(Data listing begins)

-- ==== Sys2Proof/Machine/Batt.lean ====
section
/-! DEFINITION. Batt banks at work (04_batt_tables.md R74-R90, R431): the loader and its queue, the swap, the region classifier, pattern-mode pairs. -/

namespace Sys2Proof.Machine

/-- Banks and loader of a channel. -/
def State.batt (s : State) (c : Ch) : BattSt := (s.ch c).batt

/-- Change banks and loader. -/
def State.setBatt (s : State) (c : Ch) (f : BattSt → BattSt) : State := s.setCh c fun x => { x with batt := f x.batt }

/-- The command of a waiter, if it came through a mailbox. -/
def waiterCmd (w : Waiter) (s : State) : Option Cmd :=
  w.key.bind fun k => (s.mb w.mbx).cmds.find? fun c => c.epoch == k.1 && c.seq == k.2

/-- The author of what a waiting command changes (R287). -/
def authorW (w : Waiter) (s : State) : Author :=
  match waiterCmd w s with
  | some c => ⟨c.source, w.mbx.val, c.epoch, c.seq, true⟩
  | none => ⟨s.rd Reg.MbxCfg.TRANSPORT 0 w.mbx.val, w.mbx.val, s.epoch, 0, false⟩

/-- CRC-32C of a bank (R287). -/
def bankCrc (c : Ch) (isB : Bool) (s : State) : Nat := crc32c (SMap.scan 0 ((s.batt c).bank isB) 0 bankSize)

/-- CRC-32C of a store slot (Table 13.3 STORE_WRITE, R287). -/
def slotCrc (slot : Nat) (s : State) : Nat := crc32c (SMap.scan 0 s.store (bankSize * slot) bankSize)

/-- ITEM of a change-record entry about a bank: channel and bank (Table 12.8). -/
def bankItem (c : Ch) (isB : Bool) : Nat := 256 * c.val + isB.toNat

/-- ACTIVE_SLOT = none (Table 4.11). -/
def noSlot : Nat := 0xFF

/-! ### Pattern-mode pairs -/

/-- A pattern pair. -/
def State.pat (s : State) (c : Ch) (k : PairIx) : PatPair := (s.batt c).pairs[k]

/-- Change a pattern pair. -/
def State.setPat (s : State) (c : Ch) (k : PairIx) (f : PatPair → PatPair) : State :=
  s.setBatt c fun b => { b with pairs := b.pairs.set k (f b.pairs[k]) }

/-- M of the applied set. -/
def mNow (c : Ch) (s : State) : Nat := s.rd Reg.PgStat.M_NOW (cI c)

/-- The edge list of a pair under the active bank, the region in force and M (R84). -/
def listInForce (c : Ch) (k : PairIx) (s : State) : List (Nat × Nat) :=
  match activeBank c s with
  | some b => patEdges c b (regionOf c s) (mNow c s) k s
  | none => []

/-- Edges of a list at or before an angle, and the state they leave: the last edge's state when there is none (R87). -/
def listAt (edges : List (Nat × Nat)) (a : Nat) : Nat × Nat :=
  let before := edges.filter fun e => decide (e.1 ≤ a)
  (before.length, (before.getLast?.orElse fun _ => edges.getLast?).map Prod.snd |>.getD 0)

/-- A pattern pair starts with every edge at or before the start angle counted as fired (R60, R160). -/
def startPattern (c : Ch) (k : PairIx) (s : State) : State :=
  let l := listInForce c k s
  let r := listAt l (s.ch c).angle
  let s := s.setPat c k fun _ => ⟨r.1, r.2, l, 0, false⟩
  setPair c k r.2 s.now s

/-- Command a pattern edge: the pair's state, and at the edge that turns an output on the end of its cut interval (R86, R157). -/
def patCommand (c : Ch) (k : PairIx) (st t : Nat) (s : State) : State :=
  let s := (s.setPat c k fun p => { p with state := st })
  let s := setPair c k st t s
  let j := if st = 1 then some (evenOut k) else if st = 2 then some (oddOut k) else none
  match j with
  | some j => cutEnd c j t s
  | none => s

/-- LAG of the crossing of an angle in this tick, in 0 … 31 (R61): an angle passed at the very start of the tick has the largest. -/
def lagOf (c : Ch) (e : Nat) (s : State) : Nat :=
  let x := s.ch c
  let d := (angDiff x.angle x.anglePrev).natAbs
  if d = 0 then 0 else min 31 (32 * (angDiff x.angle e).natAbs / d)

/-! ### Crossings -/

/-- The AT of the channel is STOPPED. -/
def atStopped (c : Ch) (s : State) : Bool := s.rd Reg.AtStat.STATE (cI c) == 0

/-- Forward crossing of an angle in this tick (R60). -/
def crossesFwd (c : Ch) (e : Nat) (s : State) : Bool :=
  let x := s.ch c
  decide (angDiff x.anglePrev e < 0) && decide (0 ≤ angDiff x.angle e)

/-- Reverse crossing of an angle in this tick (R60). -/
def crossesRev (c : Ch) (e : Nat) (s : State) : Bool :=
  let x := s.ch c
  decide (0 ≤ angDiff x.anglePrev e) && decide (angDiff x.angle e < 0)

/-- The angle wraps in this tick; the start tick is not a wrap (R60). -/
def wrapTick (c : Ch) (s : State) : Bool :=
  !atStopped c s && !(s.ch c).at_.startTick && (crossesFwd c 0 s || crossesRev c 0 s)

/-- The angle wraps forward in this tick. -/
def wrapFwd (c : Ch) (s : State) : Bool := wrapTick c s && crossesFwd c 0 s

/-- Instant of a stamp: the tick of now minus LAG (R48). -/
def stampAt (lag : Nat) (s : State) : Nat := s.now - lag

/-- Fire the unfired edges of a pair that satisfy a test, in index order, stopping at the first that does not (R86). -/
def patFireWhile (c : Ch) (k : PairIx) (p : Nat → Bool) (lag : Nat → Nat) (late : Bool) : Nat → State → State
  | 0, s => s
  | fuel + 1, s =>
    let x := s.pat c k
    match x.edges[x.fired]? with
    | some e =>
      if p e.1 then
        let s := s.setPat c k fun x => { x with fired := x.fired + 1 }
        let s := patCommand c k e.2 (stampAt (lag e.1) s) s
        let s := if late then s.count Reg.Batt.EDGE_LATE_CNT (cI c) else s
        patFireWhile c k p lag late fuel s
      else s
    | none => s

/-- In a forward wrap tick, the unfired edges of the turn being left fire first, once (R86, R149). -/
def wrapLeave (c : Ch) (s : State) : State :=
  if (s.pg c).wrapLeft || !pgIsRunning c s || !wrapFwd c s then s
  else
    let s := s.setPg c fun p => { p with wrapLeft := true }
    allPair.foldl (fun s k =>
      if patMode c k s && (s.pat c k).held == 0 then
        patFireWhile c k (fun a => decide ((s.ch c).anglePrev < a)) (fun a => lagOf c a s) false 64 s
      else s) s

/-- A swap or region change replaces the list of a pair (R87): it takes the state the new list commands now, counting a realignment. What the pair has
fired is counted anew at the present angle, so that no turn rolled back holds it any longer (R88). -/
def realign (c : Ch) (k : PairIx) (s : State) : State :=
  let l := listInForce c k s
  let r := listAt l (s.ch c).angle
  let was := ((s.pg c).prs[k]).state
  let s := s.setPat c k fun p => { p with edges := l, fired := r.1, state := r.2, held := 0, fresh := true }
  if !pgIsRunning c s || was = r.2 then s
  else (patCommand c k r.2 s.now s).count Reg.Batt.REALIGN_CNT (cI c)

/-- Realign every pattern pair. -/
def realignAll (c : Ch) (s : State) : State :=
  allPair.foldl (fun s k => if patMode c k s then realign c k s else s) s

/-- A carrier period is due to start in this tick and has not yet (R142, R143). -/
def periodDue (c : Ch) (s : State) : Bool :=
  pgIsRunning c s && !(s.pg c).psTick && (if angleCarrier c s then wrapFwd c s else decide ((s.pg c).periodEnd ≤ s.now))

/-- A pair enters carrier mode (R150): it takes the carrier's state at the current position and fires what remains; in the tick of a period start it takes
the state at position 0 when that starts. -/
def enterCarrier (c : Ch) (k : PairIx) (s : State) : State :=
  let s := s.setPg c fun p => { p with prs := p.prs.set k { p.prs[k] with first := false, second := false } }
  if pgIsRunning c s && !periodDue c s then carrierFire c k (carrierPos c s) s.now s else s

/-- PAT_NOW and the pairs follow the PAIR_MASK of the active bank (R80, R87, R150). -/
def pairsFollow (c : Ch) (s : State) : State :=
  let was := s.rd Reg.PgStat.PAT_NOW (cI c)
  let mask := activePairMask c s
  let s := s.wr Reg.PgStat.PAT_NOW (cI c) 0 mask
  allPair.foldl (fun s k =>
    if bit mask k.val then realign c k s
    else if bit was k.val then enterCarrier c k s else s) s

/-! ### The swap -/

/-- A CE evaluation runs. -/
def ceRunning (c : Ch) (s : State) : Bool := (s.ch c).ce.running.isSome

/-- Occurrences of the entries that a wrap tick leaves stand this much higher in the list of disarmed occurrences once a swap or a commit has replaced
them (R64, R65). -/
def oldMark : Nat := 1000

/-- Occurrences of the entries that a wrap tick enters stand this much higher until the swap or the commit has run (R64, R65). -/
def enterMark : Nat := 2000

/-- Entries of a bank (0-127), or direct entries (128-135), are replaced: those in force become the old ones, those entered come into force. -/
def Disarmed.replaced (direct : Bool) (d : Disarmed) : Disarmed :=
  if decide (128 ≤ d.entry % 1000) != direct then d
  else if enterMark ≤ d.entry then { d with entry := d.entry - enterMark }
  else if d.entry < oldMark then { d with entry := d.entry + oldMark } else d

/-- A bank becomes ACTIVE (Table 4.9): the former active bank retires or becomes VALID, BANK_SWAP is raised, slot and id are recorded,
thresholds, region descriptor and pattern pairs come from the new bank (R80), and the swap command completes. -/
def swapNow (c : Ch) (isB : Bool) (retire : Bool) (w : Option Waiter) (s : State) : State :=
  let old := activeBank c s
  let s := wrapLeave c s
  let oldCrc := match old with
    | some b => bankCrc c b s
    | none => 0
  let s := match old with
    | some b => setBank c b (if retire && ceRunning c s then bkRetiring else bkValid) s
    | none => s
  let s := setBank c isB bkActive s
  let s := s.count Reg.Batt.SWAP_CNT (cI c)
  let b := s.batt c
  let s := s.wr Reg.Batt.ACTIVE_SLOT (cI c) 0 (if isB then b.slotB else b.slotA)
  let s := s.wr Reg.Batt.ACTIVE_ID (cI c) 0 (s.rd (bankIdF isB) (cI c))
  let s := s.setBatt c fun b => { b with swap := none, swapUnreported := true, swapTick := some old }
  let s := pairsFollow c (fire c evBankSwap s)
  let s := thrEvalAll c s
  let s := s.setCh c fun x => { x with disarmed := x.disarmed.map (Disarmed.replaced false) }
  match w with
  | some w =>
    let s := cAdd (authorW w s) 5 0xFFFF (bankItem c isB) oldCrc (bankCrc c isB s) true s
    completeW w (.ok 0 (leBytes 8 s.time ++ leBytes 4 (s.rd (bankIdF isB) (cI c)))) s
  | none => s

(Data listing ends)

> [Task directions]: Your task is to reproduce the entries exactly, starting at the first line and ending with the line containing "def State.setBatt (s".

> [Answer box]:
-- ==== Sys2Proof/Machine/Batt.lean ====
section
/-! DEFINITION. Batt banks at work (04_batt_tables.md R74-R90, R431): the loader and its queue, the swap, the region classifier, pattern-mode pairs. -/

namespace Sys2Proof.Machine

/-- Banks and loader of a channel. -/
def State.batt (s : State) (c : Ch) : BattSt := (s.ch c).batt

/-- Change banks and loader. -/
def State.setBatt (s : State) (c : Ch) (f : BattSt → BattSt) : State := s.setCh c fun x => { x with batt := f x.batt }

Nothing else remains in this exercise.